During floor action on reconciliation legislation, the Senate and House follow different procedures and practices. In the Senate, debate on a budget reconciliation bill—and on all amendments, debatable motions, and appeals—is limited to 20 hours. While debate time is limited, consideration of the budget reconciliation bill is not. After all debate time has expired or has been yielded back, Senators may continue to offer amendments and other motions but may not speak about them. The Senate often will consider a substantial number of amendments in this situation.4

The Budget Act does not provide any debate limitations on a reconciliation bill in the House. The House, however, regularly adopts a special rule establishing the time allotted for debate and what amendments will be in order. The House special rule typically has allowed for consideration of only a few major amendments.
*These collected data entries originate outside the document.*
/-- Witnesses of the clauses of AdmissionMoves. -/
theorem witness_admission_moves_2 :
    (∃ (p : PortIx) (s : State), (let a := s.chip.rd (Reg.Adm.ADM_CELL p); s.chip.has p .maint = true ∧ a % 64 <
      s.chip.population (a / 64) ∧ s.chip.mode (a / 64) ≠ 3 ∧ (s.chip.posn a).admState = 8)) ∧
    (∃ (p : PortIx) (s : State), (let a := s.chip.rd (Reg.Adm.ADM_CELL p); s.chip.has p .maint = true ∧ a % 64 <
      s.chip.population (a / 64) ∧ s.chip.mode (a / 64) ≠ 3 ∧ (s.chip.posn a).admState = 6 ∧ s.chip.blocked (regionOf
      a) = true)) ∧
    (∃ (p : PortIx) (s : State), (let a := s.chip.rd (Reg.Adm.ADM_CELL p); s.chip.has p .maint = true ∧ a % 64 <
      s.chip.population (a / 64) ∧ s.chip.mode (a / 64) ≠ 3 ∧ 2 ≤ (s.chip.posn a).admState ∧ (s.chip.posn a).admState
      ≤ 5)) ∧
    (∃ (p : PortIx) (s : State), s.chip.has p .maint = false) :=
  ⟨⟨0, tst [((Reg.Port.PORT_STATE 0), 2), ((Reg.Port.RIGHTS 0), 31), (Reg.Rope.POPULATION 0, 1), (Reg.Rope.MODE 0,
     0)] (fun c => c.setAt 0 { c.posn 0 with admState := 8 }), by decide⟩,
   ⟨0, tst [((Reg.Port.PORT_STATE 0), 2), ((Reg.Port.RIGHTS 0), 31), (Reg.Rope.POPULATION 0, 1), (Reg.Ord.BLOCKED,
     255), (Reg.Rope.MODE 0, 0)] (fun c => c.setAt 0 { c.posn 0 with admState := 6 }), by decide⟩,
   ⟨0, tst [((Reg.Port.PORT_STATE 0), 2), ((Reg.Port.RIGHTS 0), 31), (Reg.Rope.POPULATION 0, 1), (Reg.Rope.MODE 0,
     0)] (fun c => c.setAt 0 { c.posn 0 with admState := 2 }), by decide⟩,
   ⟨0, tst [], by decide⟩⟩

/-- Witnesses of the clauses of FaultsCollected. -/
theorem witness_faults_collected :
    (∃ (c : Chip) (held : List HeldFault) (m : Arrival) (e : HeldFault), c.rd (Reg.Class.AUTO_ACK m.kind) = 0 ∧
      c.baseSev m ≠ 0 ∧ held.find? (fun x => x.isKey m) = some e) ∧
    (∃ (c : Chip) (held : List HeldFault) (m : Arrival), c.rd (Reg.Class.AUTO_ACK m.kind) = 0 ∧ c.baseSev m ≠ 0 ∧
      held.find? (fun x => x.isKey m) = none) ∧
    (∃ (c : Chip) (m : Arrival), c.rd (Reg.Class.AUTO_ACK m.kind) = 1 ∨ c.baseSev m = 0) ∧
    (∃ (c : Chip) (m : Arrival), m.injected = true ∧ c.rd Reg.Flt.LIVE_INJECTION = 0) ∧
    (∃ x y z : Nat × Arrival, firstOrder x y = true ∧ firstOrder y z = true) :=
  ⟨⟨State.reset.chip, [⟨2, 3, 1, false, 2, 1, false⟩], ⟨2, 1, 3, 0, false, false, false, 2, 0⟩, ⟨2, 3, 1, false, 2,
     1, false⟩, by decide⟩,
   ⟨State.reset.chip, [], ⟨2, 1, 3, 0, false, false, false, 2, 0⟩, by decide⟩,
   ⟨State.reset.chip, ⟨2, 1, 3, 0, false, false, false, 0, 0⟩, by decide⟩,
   ⟨State.reset.chip, ⟨2, 1, 3, 0, true, false, false, 2, 0⟩, by decide⟩,
   ⟨(2, ⟨2, 1, 3, 0, false, false, false, 2, 0⟩), (1, ⟨2, 2, 3, 0, false, false, false, 2, 0⟩), (0, ⟨2, 3, 3, 0,
     false, false, false, 2, 0⟩), by decide⟩⟩

/-- Witnesses of the clauses of FaultsReact. -/
theorem witness_faults_react :
    (∃ j : Judged, j.m.kind ≠ 0xFF ∧ 6 ≤ j.sev) ∧
    (∃ j : Judged, j.m.kind ≠ 0xFF ∧ 7 ≤ j.sev) ∧
    (∃ j : Judged, j.sev < 4 ∨ j.m.kind = 0xFF) :=
  ⟨⟨⟨⟨2, 1, 3, 0, false, false, false, 2, 0⟩, 6, 6, false, false, false⟩, by decide⟩,
   ⟨⟨⟨2, 1, 3, 0, false, false, false, 2, 0⟩, 7, 7, false, false, false⟩, by decide⟩,
   ⟨⟨⟨2, 1, 3, 0, false, false, false, 2, 0⟩, 1, 1, false, false, false⟩, by decide⟩⟩

/-- Witnesses of the clauses of FaultOrders. -/
theorem witness_fault_orders_1 :
    (∃ (s : State), s.chip.recov.outputsBlocked = false) ∧
    (∃ (p : PortIx) (s : State), (s.chip.has p .protect = true ∨ s.chip.has p .maint = true)) ∧
    (∃ (p : PortIx) (s : State), s.chip.has p .protect = true) ∧
    (∃ (p : PortIx) (s : State), s.chip.has p .maint = true ∧ s.chip.twoHandOk 1 = true ∧ s.chip.rd
      (Reg.Flt.UNFENCE_LEVEL p) ≠ 2 ∧ ¬(s.chip.rd (Reg.Flt.UNFENCE_LEVEL p) = 4 ∧ s.chip.rd (Reg.Flt.UNFENCE_INDEX p)
      < 4)) ∧
    (∃ (p : PortIx) (s : State), s.chip.has p .protect = false ∧ s.chip.has p .maint = false) ∧
    (∃ (p : PortIx) (s : State),
      (let m := msgArrival (s.chip.rd (Reg.Flt.INJ_MSG_LO p) + s.chip.rd (Reg.Flt.INJ_MSG_HI p) * 2 ^ 32) s.chip.frame false;
      (s.chip.has p .protect = true ∨ s.chip.has p .maint = true) ∧ (∀ e ∈ s.chip.faults.injecting, e.1 ≠ p.val) ∧ 2
      ≤ m.level ∧ m.level ≤ 6 ∧ s.chip.recov.outputsBlocked = false)) ∧
    (∃ (p : PortIx) (s : State),
      (let m := msgArrival (s.chip.rd (Reg.Flt.INJ_MSG_LO p) + s.chip.rd (Reg.Flt.INJ_MSG_HI p) * 2 ^ 32) s.chip.frame false;
      (s.chip.has p .protect = true ∨ s.chip.has p .maint = true) ∧ (∀ e ∈ s.chip.faults.injecting, e.1 ≠ p.val) ∧
      m.level = 1 ∧ level1Kind m.kind = true ∧ m.source < 16384 ∧ m.source % 64 < s.chip.population (m.source / 64))) ∧
    (∃ (p : PortIx) (s : State),
      (let m := msgArrival (s.chip.rd (Reg.Flt.INJ_MSG_LO p) + s.chip.rd (Reg.Flt.INJ_MSG_HI p) * 2 ^ 32) s.chip.frame false;
      (s.chip.has p .protect = true ∨ s.chip.has p .maint = true) ∧ (∀ e ∈ s.chip.faults.injecting, e.1 ≠ p.val) ∧
      (m.level = 0 ∨ 6 < m.level))) :=
  ⟨⟨tst [] (fun c => { c with recov := { c.recov with outputsBlocked := false } }), by decide⟩,
   ⟨0, tst [((Reg.Port.PORT_STATE 0), 2), ((Reg.Port.RIGHTS 0), 31)], by decide⟩,
   ⟨0, tst [((Reg.Port.PORT_STATE 0), 2), ((Reg.Port.RIGHTS 0), 31)], by decide⟩,
   ⟨0, tst [((Reg.Port.PORT_STATE 0), 2), ((Reg.Port.RIGHTS 0), 31), ((Reg.Flt.UNFENCE_LEVEL 0), 4),
     (Reg.Flt.UNFENCE_LEVEL 0, 1)], by decide⟩,
   ⟨0, tst [], by decide⟩,
   ⟨0, tst [((Reg.Port.PORT_STATE 0), 2), ((Reg.Port.RIGHTS 0), 31), (Reg.Flt.INJ_MSG_HI 0, 2 ^ 29)] (fun c =>
     { c with recov := { c.recov with outputsBlocked := false } }), by decide⟩,
   ⟨0, tst [((Reg.Port.PORT_STATE 0), 2), ((Reg.Port.RIGHTS 0), 31), (Reg.Rope.POPULATION 0, 1), (Reg.Flt.INJ_MSG_HI
     0, 2 ^ 28 + 16)], by decide⟩,
   ⟨0, tst [((Reg.Port.PORT_STATE 0), 2), ((Reg.Port.RIGHTS 0), 31)], by decide⟩⟩

/-- Witnesses of the clauses of FaultOrders. -/
theorem witness_fault_orders_2 :
    (∃ (a : CellAddr) (s : State), level1Kind (s.chip.rd (Reg.CFlt.INJ_KIND a)) = true ∧ (s.chip.cmd a).faultQ.length
      < 8) ∧
    (∃ (dt : Nat) (t0 : Nat) (s : State), s.chip.faults.pulseEnd = some t0 ∧ t0 ≤ (s.chip.advance dt).runNs) :=
  ⟨⟨0, tst [(Reg.CFlt.INJ_KIND 0, 1)], by decide⟩,
   ⟨0, 0, tst [] (fun c => { c with faults := { c.faults with pulseEnd := some 0 } }), by decide⟩⟩

/-- Witnesses of the clauses of RecorderTriggers. -/
theorem witness_recorder_triggers :
    (∃ (s : State), s.chip.rd Reg.Rec.REC_STATE = 2 ∧ s.chip.card.recorder.chans = []) ∧
    (∃ (s : State), s.chip.rd Reg.Rec.REC_STATE = 3) ∧
    (∃ (s : State), (s.chip.rd Reg.Rec.REC_STATE = 1 ∨ s.chip.rd Reg.Rec.REC_STATE = 4)) ∧
    (∃ (s : State), s.chip.rd Reg.Rec.REC_STATE = 0) ∧
    (∃ (k : Fin 32) (s : State), (let x := mapGet LtSt.idle s.chip.recorder.lts k; s.chip.rd (Reg.Lt.LT_HOLD k) ≤
      x.run ∧ 0 < x.run ∧ x.fired = false)) ∧
    (∃ (k : Fin 32) (s : State), (let x := mapGet LtSt.idle s.chip.recorder.lts k; s.chip.rd (Reg.Lt.LT_HOLD k) ≤
      x.run ∧ 0 < x.run ∧ x.fired = true)) ∧
    (∃ (p : PortIx) (s : State), s.chip.has p .protect = true) ∧
    (∃ (p : PortIx) (s : State), s.chip.has p .protect = false) :=
  ⟨⟨tst [(Reg.Rec.REC_STATE, 2)], by decide⟩,
   ⟨tst [(Reg.Rec.REC_STATE, 3)], by decide⟩,
   ⟨tst [(Reg.Rec.REC_STATE, 1)], by decide⟩,
   ⟨tst [(Reg.Rec.REC_STATE, 0)], by decide⟩,
   ⟨0, tst [(Reg.Lt.LT_HOLD 0, 1)] (fun c => { c with recorder := { c.recorder with lts := [(0, ⟨1, false⟩)] } }), by
     decide⟩,
   ⟨0, tst [(Reg.Lt.LT_HOLD 0, 1)] (fun c => { c with recorder := { c.recorder with lts := [(0, ⟨1, true⟩)] } }), by
     decide⟩,
   ⟨0, tst [((Reg.Port.PORT_STATE 0), 2), ((Reg.Port.RIGHTS 0), 31)], by decide⟩,
   ⟨0, tst [], by decide⟩⟩

/-- Witnesses of the clauses of RecorderBuffers. -/
theorem witness_recorder_buffers_1 :
    (∃ (dt : Nat) (s : State), s.chip.rd Reg.Rec.REC_STATE = 1 ∧ s.chip.recorder.takenAt + s.chip.rd Reg.Rec.PRE_TIME
      * 1000000 ≤ (s.chip.advance dt).runNs) ∧
    (∃ (dt : Nat) (s : State), s.chip.rd Reg.Rec.REC_STATE = 3 ∧ s.chip.recorder.postEnd ≤ (s.chip.advance dt).runNs) ∧
    (∃ (dt : Nat) (b : Fin 16) (s : State), (s.chip.recBuf b).state = 2 ∧ (s.chip.recBuf b).closedAt + 20000000 ≤
      (s.chip.advance dt).runNs ∧ s.chip.rd Reg.Rec.REC_STATE ≠ 4) ∧
    (∃ (p : PortIx) (s : State), s.chip.has p .protect = false) ∧
    (∃ (p : PortIx) (s : State), (let b := s.chip.rd (Reg.Rec.REL_BUF p); s.chip.has p .protect = true ∧
      (s.chip.recBuf b).state ≠ 3)) ∧
    (∃ (p : PortIx) (s : State), (let b := s.chip.rd (Reg.Rec.REL_BUF p); s.chip.has p .protect = true ∧
      (s.chip.recBuf b).state = 3 ∧ s.chip.rd Reg.Rec.REC_STATE ≠ 4)) ∧
    (∃ (dt : Nat) (s : State), s.chip.rd Reg.Rec.REC_STATE = 2 ∧ s.chip.recorder.winAt + 1000000 ≤ (s.chip.advance
      dt).runNs ∧ s.chip.recorder.nr = 0 ∧ s.chip.recorder.rd = 0 ∧ s.chip.rd Reg.Rec.RATE_LEVEL = 0) ∧
    (∃ (dt : Nat) (s : State), (s.chip.advance dt).runNs < s.chip.recorder.winAt + 1000000) :=
  ⟨⟨0, tst [(Reg.Rec.REC_STATE, 1), (Reg.Rec.PRE_TIME, 0)] (fun c =>
     { c with recorder := { c.recorder with takenAt := 0 } }), by decide⟩,
   ⟨0, tst [(Reg.Rec.REC_STATE, 3)], by decide⟩,
   ⟨0, 0, tst [] (fun c =>
     { c.setRecBuf 0 { c.recBuf 0 with state := 2 } with time := { c.time with units := 20000000 * 2 ^ 40 } }), by
     decide⟩,
   ⟨0, tst [], by decide⟩,
   ⟨0, tst [((Reg.Port.PORT_STATE 0), 2), ((Reg.Port.RIGHTS 0), 31)], by decide⟩,
   ⟨0, tst [((Reg.Port.PORT_STATE 0), 2), ((Reg.Port.RIGHTS 0), 31)] (fun c => c.setRecBuf 0
     { c.recBuf 0 with state := 3 }), by decide⟩,
   ⟨0, tst [(Reg.Rec.REC_STATE, 2), (Reg.Rec.RATE_LEVEL, 0)] (fun c =>
     { c with time := { c.time with units := 1000000 * 2 ^ 40 } }), by decide⟩,
   ⟨0, tst [], by decide⟩⟩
Author Contact Information

[author name scrubbed], Analyst on Congress and the Legislative Process ([email address scrubbed], [phone number scrubbed])

Footnotes

1.

For further information on the budget reconciliation process, see CRS Report R44058, The Budget Reconciliation Process: Stages of Consideration; and CRS Report RL33030, The Budget Reconciliation Process: House and Senate Procedures.

2.

For more detailed information on the restrictions applicable to budget reconciliation legislation, see CRS Report R43885, Points of Order Limiting the Contents of Reconciliation Legislation: In Brief.

3.

For further information on the Senate's Byrd rule, see CRS Report RL30862, The Budget Reconciliation Process: The Senate's "Byrd Rule".

4.

For further information on Senate consideration of budget reconciliation legislation, see Congressional Distribution Memorandum, Selected Information on Initial Consideration of Budget Reconciliation Legislation in the Senate (available from the author).